DATA
⁂
/-- Major opcode 0x43: VCMP_I, VCMP_F, VSEL. -/
def decodeOp43 (w : Nat) : Option Instr :=
  if fld w 22 3 = 0 ∧ fld w 30 2 = 0 then some (.vcmpI (BitVec.ofNat 5 (fld w 7 5)) (BitVec.ofNat 5 (fld w 12 5)) (BitVec.ofNat 5 (fld w 17 5)) (BitVec.ofNat 2 (fld w 25 2)) (BitVec.ofNat 3 (fld w 27 3)))
  else if fld w 22 3 = 0 ∧ fld w 30 2 = 1 then some (.vcmpF (BitVec.ofNat 5 (fld w 7 5)) (BitVec.ofNat 5 (fld w 12 5)) (BitVec.ofNat 5 (fld w 17 5)) (BitVec.ofNat 2 (fld w 25 2)) (BitVec.ofNat 3 (fld w 27 3)))
  else if fld w 22 3 = 0 ∧ fld w 27 5 = 16 then some (.vsel (BitVec.ofNat 5 (fld w 7 5)) (BitVec.ofNat 5 (fld w 12 5)) (BitVec.ofNat 5 (fld w 17 5)) (BitVec.ofNat 2 (fld w 25 2)))
  else none

/-- Major opcode 0x44: VLD, VST. -/
def decodeOp44 (w : Nat) : Option Instr :=
  if fld w 17 1 = 0 then some (.vld (BitVec.ofNat 5 (fld w 7 5)) (BitVec.ofNat 5 (fld w 12 5)) (BitVec.ofNat 14 (fld w 18 14)))
  else if fld w 17 1 = 1 then some (.vst (BitVec.ofNat 5 (fld w 7 5)) (BitVec.ofNat 5 (fld w 12 5)) (BitVec.ofNat 14 (fld w 18 14)))
  else none

/-- Major opcode 0x45: VLDS, VSTS, VGATH, VSCAT. -/
def decodeOp45 (w : Nat) : Option Instr :=
  if fld w 22 2 = 0 ∧ fld w 26 6 = 0 then some (.vlds (BitVec.ofNat 5 (fld w 7 5)) (BitVec.ofNat 5 (fld w 12 5)) (BitVec.ofNat 5 (fld w 17 5)) (BitVec.ofNat 2 (fld w 24 2)))
  else if fld w 22 2 = 1 ∧ fld w 26 6 = 0 then some (.vsts (BitVec.ofNat 5 (fld w 7 5)) (BitVec.ofNat 5 (fld w 12 5)) (BitVec.ofNat 5 (fld w 17 5)) (BitVec.ofNat 2 (fld w 24 2)))
  else if fld w 22 2 = 2 ∧ fld w 26 6 = 0 then some (.vgath (BitVec.ofNat 5 (fld w 7 5)) (BitVec.ofNat 5 (fld w 12 5)) (BitVec.ofNat 5 (fld w 17 5)) (BitVec.ofNat 2 (fld w 24 2)))
  else if fld w 22 2 = 3 ∧ fld w 26 6 = 0 then some (.vscat (BitVec.ofNat 5 (fld w 7 5)) (BitVec.ofNat 5 (fld w 12 5)) (BitVec.ofNat 5 (fld w 17 5)) (BitVec.ofNat 2 (fld w 24 2)))
  else none

/-- Major opcode 0x46: VRED_FADD, VRED_FMIN, VRED_FMAX, VRED_ADD, VRED_MIN_S, VRED_MAX_S, VPERM, VBCAST, VMOV, VMOV_TO_X, VMOV_TO_LANE. -/
def decodeOp46 (w : Nat) : Option Instr :=
  if fld w 17 9 = 0 ∧ fld w 28 4 = 0 then some (.vredFadd (BitVec.ofNat 5 (fld w 7 5)) (BitVec.ofNat 5 (fld w 12 5)) (BitVec.ofNat 2 (fld w 26 2)))
  else if fld w 17 9 = 32 ∧ fld w 28 4 = 0 then some (.vredFmin (BitVec.ofNat 5 (fld w 7 5)) (BitVec.ofNat 5 (fld w 12 5)) (BitVec.ofNat 2 (fld w 26 2)))
  else if fld w 17 9 = 64 ∧ fld w 28 4 = 0 then some (.vredFmax (BitVec.ofNat 5 (fld w 7 5)) (BitVec.ofNat 5 (fld w 12 5)) (BitVec.ofNat 2 (fld w 26 2)))
  else if fld w 17 9 = 96 ∧ fld w 28 4 = 0 then some (.vredAdd (BitVec.ofNat 5 (fld w 7 5)) (BitVec.ofNat 5 (fld w 12 5)) (BitVec.ofNat 2 (fld w 26 2)))
  else if fld w 17 9 = 128 ∧ fld w 28 4 = 0 then some (.vredMinS (BitVec.ofNat 5 (fld w 7 5)) (BitVec.ofNat 5 (fld w 12 5)) (BitVec.ofNat 2 (fld w 26 2)))
  else if fld w 17 9 = 160 ∧ fld w 28 4 = 0 then some (.vredMaxS (BitVec.ofNat 5 (fld w 7 5)) (BitVec.ofNat 5 (fld w 12 5)) (BitVec.ofNat 2 (fld w 26 2)))
  else if fld w 22 4 = 0 ∧ fld w 28 4 = 4 then some (.vperm (BitVec.ofNat 5 (fld w 7 5)) (BitVec.ofNat 5 (fld w 12 5)) (BitVec.ofNat 5 (fld w 17 5)) (BitVec.ofNat 2 (fld w 26 2)))
  else if fld w 17 9 = 0 ∧ fld w 28 4 = 8 then some (.vbcast (BitVec.ofNat 5 (fld w 7 5)) (BitVec.ofNat 5 (fld w 12 5)) (BitVec.ofNat 2 (fld w 26 2)))
  else if fld w 17 15 = 24576 then some (.vmov (BitVec.ofNat 5 (fld w 7 5)) (BitVec.ofNat 5 (fld w 12 5)))
  else if fld w 22 4 = 1 ∧ fld w 28 4 = 12 then some (.vmovToX (BitVec.ofNat 5 (fld w 7 5)) (BitVec.ofNat 5 (fld w 12 5)) (BitVec.ofNat 5 (fld w 17 5)) (BitVec.ofNat 2 (fld w 26 2)))
  else if fld w 22 4 = 2 ∧ fld w 28 4 = 12 then some (.vmovToLane (BitVec.ofNat 5 (fld w 7 5)) (BitVec.ofNat 5 (fld w 12 5)) (BitVec.ofNat 5 (fld w 17 5)) (BitVec.ofNat 2 (fld w 26 2)))
  else none

/-- Major opcode 0x47: VEXP2, VLOG2, VRCP, VRSQ. -/
def decodeOp47 (w : Nat) : Option Instr :=
  if fld w 17 7 = 0 ∧ fld w 26 6 = 0 then some (.vexp2 (BitVec.ofNat 5 (fld w 7 5)) (BitVec.ofNat 5 (fld w 12 5)) (BitVec.ofNat 2 (fld w 24 2)))
  else if fld w 17 7 = 32 ∧ fld w 26 6 = 0 then some (.vlog2 (BitVec.ofNat 5 (fld w 7 5)) (BitVec.ofNat 5 (fld w 12 5)) (BitVec.ofNat 2 (fld w 24 2)))
  else if fld w 17 7 = 64 ∧ fld w 28 4 = 0 then some (.vrcp (BitVec.ofNat 5 (fld w 7 5)) (BitVec.ofNat 5 (fld w 12 5)) (BitVec.ofNat 2 (fld w 24 2)) (BitVec.ofNat 2 (fld w 26 2)))
  else if fld w 17 7 = 96 ∧ fld w 28 4 = 0 then some (.vrsq (BitVec.ofNat 5 (fld w 7 5)) (BitVec.ofNat 5 (fld w 12 5)) (BitVec.ofNat 2 (fld w 24 2)) (BitVec.ofNat 2 (fld w 26 2)))
  else none

/-- Major opcode 0x48: VSTREAM_IN, VSTREAM_OUT, VSTREAM_END. -/
def decodeOp48 (w : Nat) : Option Instr :=
  if fld w 17 5 = 0 ∧ fld w 28 4 = 0 then some (.vstreamIn (BitVec.ofNat 5 (fld w 7 5)) (BitVec.ofNat 5 (fld w 12 5)) (BitVec.ofNat 6 (fld w 22 6)))
  else if fld w 17 5 = 0 ∧ fld w 28 4 = 1 then some (.vstreamOut (BitVec.ofNat 5 (fld w 7 5)) (BitVec.ofNat 5 (fld w 12 5)) (BitVec.ofNat 6 (fld w 22 6)))
  else if fld w 7 5 = 0 ∧ fld w 17 15 = 4096 then some (.vstreamEnd (BitVec.ofNat 5 (fld w 12 5)))
  else none

/-- Major opcode 0x50: MCFG. -/
def decodeOp50 (w : Nat) : Option Instr :=
  if fld w 17 15 = 0 then some (.mcfg (BitVec.ofNat 5 (fld w 7 5)) (BitVec.ofNat 5 (fld w 12 5)))
  else none

/-- Major opcode 0x51: MWLD. -/
def decodeOp51 (w : Nat) : Option Instr :=
  if fld w 12 10 = 0 ∧ fld w 26 6 = 0 then some (.mwld (BitVec.ofNat 5 (fld w 7 5)) (BitVec.ofNat 4 (fld w 22 4)))
  else none

/-- Major opcode 0x52: MMUL_R, MMUL_C. -/
def decodeOp52 (w : Nat) : Option Instr :=
  if fld w 17 5 = 0 ∧ fld w 26 6 = 0 then some (.mmulR (BitVec.ofNat 5 (fld w 7 5)) (BitVec.ofNat 5 (fld w 12 5)) (BitVec.ofNat 4 (fld w 22 4)))
  else if fld w 17 5 = 0 ∧ fld w 26 6 = 4 then some (.mmulC (BitVec.ofNat 5 (fld w 7 5)) (BitVec.ofNat 5 (fld w 12 5)) (BitVec.ofNat 4 (fld w 22 4)))
  else none

/-- Major opcode 0x53: MACC_Z, MACC_RD, MACC_WR, MACC_PIN, MACC_UNPIN. -/
def decodeOp53 (w : Nat) : Option Instr :=
  if fld w 7 5 = 0 ∧ fld w 17 15 = 0 then some (.maccZ (BitVec.ofNat 5 (fld w 12 5)))
  else if fld w 22 10 = 64 then some (.maccRd (BitVec.ofNat 5 (fld w 7 5)) (BitVec.ofNat 5 (fld w 12 5)) (BitVec.ofNat 5 (fld w 17 5)))
  else if fld w 17 15 = 4096 then some (.maccWr (BitVec.ofNat 5 (fld w 7 5)) (BitVec.ofNat 5 (fld w 12 5)))
  else if fld w 7 5 = 0 ∧ fld w 17 15 = 6144 then some (.maccPin (BitVec.ofNat 5 (fld w 12 5)))
  else if fld w 7 5 = 0 ∧ fld w 17 15 = 8192 then some (.maccUnpin (BitVec.ofNat 5 (fld w 12 5)))
  else none

/-- Major opcode 0x58: SQUANT. -/
def decodeOp58 (w : Nat) : Option Instr :=
  if fld w 30 2 = 0 then some (.squant (BitVec.ofNat 5 (fld w 7 5)) (BitVec.ofNat 5 (fld w 12 5)) (BitVec.ofNat 5 (fld w 17 5)) (BitVec.ofNat 6 (fld w 22 6)) (BitVec.ofNat 1 (fld w 28 1)) (BitVec.ofNat 1 (fld w 29 1)))
  else none

/-- Major opcode 0x59: SDEQ. -/
def decodeOp59 (w : Nat) : Option Instr :=
  if fld w 28 4 = 0 then some (.sdeq (BitVec.ofNat 5 (fld w 7 5)) (BitVec.ofNat 5 (fld w 12 5)) (BitVec.ofNat 5 (fld w 17 5)) (BitVec.ofNat 6 (fld w 22 6)))
  else none

/-- Major opcode 0x5A: SEXP. -/
def decodeOp5a (w : Nat) : Option Instr :=
  if fld w 17 5 = 0 ∧ fld w 28 4 = 0 then some (.sexp (BitVec.ofNat 5 (fld w 7 5)) (BitVec.ofNat 5 (fld w 12 5)) (BitVec.ofNat 6 (fld w 22 6)))
  else none

/-- Major opcode 0x5B: STRANS, STRANS_RQ. -/
def decodeOp5b (w : Nat) : Option Instr :=
  if fld w 28 4 = 0 then some (.strans (BitVec.ofNat 5 (fld w 7 5)) (BitVec.ofNat 5 (fld w 12 5)) (BitVec.ofNat 5 (fld w 17 5)) (BitVec.ofNat 6 (fld w 22 6)))
  else if fld w 28 4 = 1 then some (.stransRq (BitVec.ofNat 5 (fld w 7 5)) (BitVec.ofNat 5 (fld w 12 5)) (BitVec.ofNat 5 (fld w 17 5)) (BitVec.ofNat 6 (fld w 22 6)))
  else none

/-- Major opcode 0x5C: SCOMP. -/
def decodeOp5c (w : Nat) : Option Instr :=
  if fld w 17 5 = 0 ∧ fld w 28 4 = 0 then some (.scomp (BitVec.ofNat 5 (fld w 7 5)) (BitVec.ofNat 5 (fld w 12 5)) (BitVec.ofNat 6 (fld w 22 6)))
  else none

/-- Major opcode 0x5D: SBLK_EXP, SBLK_INT, SBLK_FLT. -/
def decodeOp5d (w : Nat) : Option Instr :=
  if fld w 28 4 = 0 then some (.sblkExp (BitVec.ofNat 5 (fld w 7 5)) (BitVec.ofNat 5 (fld w 12 5)) (BitVec.ofNat 5 (fld w 17 5)) (BitVec.ofNat 6 (fld w 22 6)))
  else if fld w 28 4 = 1 then some (.sblkInt (BitVec.ofNat 5 (fld w 7 5)) (BitVec.ofNat 5 (fld w 12 5)) (BitVec.ofNat 5 (fld w 17 5)) (BitVec.ofNat 6 (fld w 22 6)))
  else if fld w 28 4 = 2 then some (.sblkFlt (BitVec.ofNat 5 (fld w 7 5)) (BitVec.ofNat 5 (fld w 12 5)) (BitVec.ofNat 5 (fld w 17 5)) (BitVec.ofNat 6 (fld w 22 6)))
  else none

/-- Major opcode 0x5E: SCVT. -/
def decodeOp5e (w : Nat) : Option Instr :=
  if fld w 17 5 = 0 ∧ fld w 31 1 = 0 then some (.scvt (BitVec.ofNat 5 (fld w 7 5)) (BitVec.ofNat 5 (fld w 12 5)) (BitVec.ofNat 6 (fld w 22 6)) (BitVec.ofNat 2 (fld w 28 2)) (BitVec.ofNat 1 (fld w 30 1)))
  else none

/-- Major opcode 0x60: STAGE. -/
def decodeOp60 (w : Nat) : Option Instr :=
  if fld w 28 4 = 0 then some (.stage (BitVec.ofNat 5 (fld w 7 5)) (BitVec.ofNat 5 (fld w 12 5)) (BitVec.ofNat 5 (fld w 17 5)) (BitVec.ofNat 6 (fld w 22 6)))
  else none

/-- Major opcode 0x61: COPY. -/
def decodeOp61 (w : Nat) : Option Instr :=
  if fld w 17 5 = 0 ∧ fld w 28 4 = 0 then some (.copy (BitVec.ofNat 5 (fld w 7 5)) (BitVec.ofNat 5 (fld w 12 5)) (BitVec.ofNat 6 (fld w 22 6)))
  else none

/-- Major opcode 0x62: HLD. -/
def decodeOp62 (w : Nat) : Option Instr :=
  if fld w 17 5 = 0 ∧ fld w 28 4 = 0 then some (.hld (BitVec.ofNat 5 (fld w 7 5)) (BitVec.ofNat 5 (fld w 12 5)) (BitVec.ofNat 6 (fld w 22 6)))
  else none

/-- Major opcode 0x63: HST. -/
def decodeOp63 (w : Nat) : Option Instr :=
  if fld w 17 5 = 0 ∧ fld w 28 4 = 0 then some (.hst (BitVec.ofNat 5 (fld w 7 5)) (BitVec.ofNat 5 (fld w 12 5)) (BitVec.ofNat 6 (fld w 22 6)))
  else none

/-- Major opcode 0x64: HRED_ADD_S32, HRED_ADD_S64, HRED_MIN_S32, HRED_MIN_S64, HRED_MAX_S32, HRED_MAX_S64, HRED_AND, HRED_OR, HRED_FADD_F32. -/
def decodeOp64 (w : Nat) : Option Instr :=
  if fld w 17 5 = 0 ∧ fld w 28 4 = 0 then some (.hredAddS32 (BitVec.ofNat 5 (fld w 7 5)) (BitVec.ofNat 5 (fld w 12 5)) (BitVec.ofNat 6 (fld w 22 6)))
  else if fld w 17 5 = 0 ∧ fld w 28 4 = 1 then some (.hredAddS64 (BitVec.ofNat 5 (fld w 7 5)) (BitVec.ofNat 5 (fld w 12 5)) (BitVec.ofNat 6 (fld w 22 6)))
  else if fld w 17 5 = 0 ∧ fld w 28 4 = 2 then some (.hredMinS32 (BitVec.ofNat 5 (fld w 7 5)) (BitVec.ofNat 5 (fld w 12 5)) (BitVec.ofNat 6 (fld w 22 6)))
  else if fld w 17 5 = 0 ∧ fld w 28 4 = 3 then some (.hredMinS64 (BitVec.ofNat 5 (fld w 7 5)) (BitVec.ofNat 5 (fld w 12 5)) (BitVec.ofNat 6 (fld w 22 6)))
  else if fld w 17 5 = 0 ∧ fld w 28 4 = 4 then some (.hredMaxS32 (BitVec.ofNat 5 (fld w 7 5)) (BitVec.ofNat 5 (fld w 12 5)) (BitVec.ofNat 6 (fld w 22 6)))
  else if fld w 17 5 = 0 ∧ fld w 28 4 = 5 then some (.hredMaxS64 (BitVec.ofNat 5 (fld w 7 5)) (BitVec.ofNat 5 (fld w 12 5)) (BitVec.ofNat 6 (fld w 22 6)))
  else if fld w 17 5 = 0 ∧ fld w 28 4 = 6 then some (.hredAnd (BitVec.ofNat 5 (fld w 7 5)) (BitVec.ofNat 5 (fld w 12 5)) (BitVec.ofNat 6 (fld w 22 6)))
  else if fld w 17 5 = 0 ∧ fld w 28 4 = 7 then some (.hredOr (BitVec.ofNat 5 (fld w 7 5)) (BitVec.ofNat 5 (fld w 12 5)) (BitVec.ofNat 6 (fld w 22 6)))
  else if fld w 17 5 = 0 ∧ fld w 28 4 = 8 then some (.hredFaddF32 (BitVec.ofNat 5 (fld w 7 5)) (BitVec.ofNat 5 (fld w 12 5)) (BitVec.ofNat 6 (fld w 22 6)))
  else none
⁂
REQUIREMENT
Please retype the listing word for word, from its first line through the line containing "then some (.vcmpI", and add nothing else.

SOLUTION BELOW
/-- Major opcode 0x43: VCMP_I, VCMP_F, VSEL. -/
def decodeOp43 (w : Nat) : Option Instr :=
  if fld w 22 3 = 0 ∧ fld w 30 2 = 0 then some (.vcmpI (BitVec.ofNat 5 (fld w 7 5)) (BitVec.ofNat 5 (fld w 12 5)) (BitVec.ofNat 5 (fld w 17 5)) (BitVec.ofNat 2 (fld w 25 2)) (BitVec.ofNat 3 (fld w 27 3)))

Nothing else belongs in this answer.